教育フォーカス

【特集8】「一人一台環境における学びの自立を支援する学習モデルの検討」研究より

[第3回] タブレットを用いて家庭学習の内容をクラス内で共有し、自学の変容を促す─分析編  [1/5]

◎ はじめに

2回にわたって、タブレットを用いて、自主学習をクラス内で共有するという取り組みの概要、実践の様子、教員が見取った子どもたちの変化と成果を紹介してきた。

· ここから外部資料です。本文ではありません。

-- ==== Sys2Proof/Laws/Milar.lean ====
section
/-! SUPPORT. What an instruction of a running call does, said once: the frame that `milar` puts around a meaning, and the
register files. -/

namespace Sys2Proof.Machine

open Sys2Proof.Safety

/-- An instruction of a call that may run its next one: the outcome of its meaning, and nothing else. -/
theorem milar_executing {s : State} {n : CayNum} {c : MCall} {w : Word} (h : Executing s n c w)
    (f : State → Milar → MCall → MOut) : milar s n w f = (match f s (fetched s n) c with
      | .ok t m => .next (putCay t n.val m)
      | .ret t m => .next (endCall (putCay t n.val m) n.val c)
      | .trap cause arg addr => .next (trapCall s n.val c (cayAt s n.val).pc cause arg addr)
      | .stop t st => .next (stopCall t n.val c st)
      | .wait => .next s) := by
  obtain ⟨h1, h2, h3, h6, h7, h5⟩ := h
  unfold milar
  dsimp only
  split
  · rename_i h4
    rw [h1] at h4
    cases h4
  · rename_i d h4
    rw [h1] at h4
    cases h4
    rw [if_neg (Nat.not_le.mpr h2), if_neg (Nat.not_le.mpr h3), if_neg (fun h => h h6), h7, h5]
    rfl

/-- The PC of the instruction itself, found again from the fetched state. -/
theorem ownPc_fetched {s : State} {n : CayNum} (h : (cayAt s n.val).pc < 2 ^ 19) :
    ownPc (fetched s n) = (cayAt s n.val).pc := by
  simp only [ownPc, fetched]
  omega

end Sys2Proof.Machine
end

今回は、アップロードされた自主学習ノートのログファイル、アンケートの結果などのデータから読み取れる分析結果を報告するとともに、それらを踏まえながら、提案者である東北学院大学の稲垣忠准教授、実践者である東京都世田谷区立砧南小学校の菊地秀文先生に、取り組みを振り返ってもらった。

分析・聴き手:ベネッセ教育総合研究所ICT教育研究室 主任研究員 住谷 徹

0.アンケートや取り組み状況の分析

今回の実践では、実践前後にベネッセコーポレーションの「総合学力調査」の学習意識調査を基に作成した「基本アンケート」(70項目)を行い、小学3年生の1クラス(児童数38人)が、4週間にわたって計14回、前日などに行った自主学習の内容を登録用アプリケーションでアップロードした記録・共有する活動を行った。ノートの登録時には、毎回、「やってみた理由」「取り組んだ方法」など、13項目のアンケートに答えている。さらに、毎週金曜には、稲垣准教授が作成した「ふりかえり→計画シート」を用いて、その週の自主学習の振り返りと、次週以降の計画を考えている。これら3種類のデータを元に分析を行った。なお、数値の算出中心に電気通信大学 情報理工学研究科 久野雅樹准教授にもご協力いただいている。

1.自主学習の取り組み状況について

◎「自主学習」と捉えるか、「宿題」と捉えるか

自主学習のアップロード状況(グラフ1)を見ていくと、基本的に右肩上がりに伸びていき、1か月間、多くの子どもたちが自主学習に取り組んでいる。ただ、日にちが経つにつれて、各日のアップロードは若干減っている。ただ、そもそもの提出状況が高い事や、間をあけながらも継続的にノートを登録している児童も多いため、単純にダウントレンドとも判断できない。時間経過につれてどう変化するのかは、今後、もう少しの実践期間を延ばし見極める必要があるだろう。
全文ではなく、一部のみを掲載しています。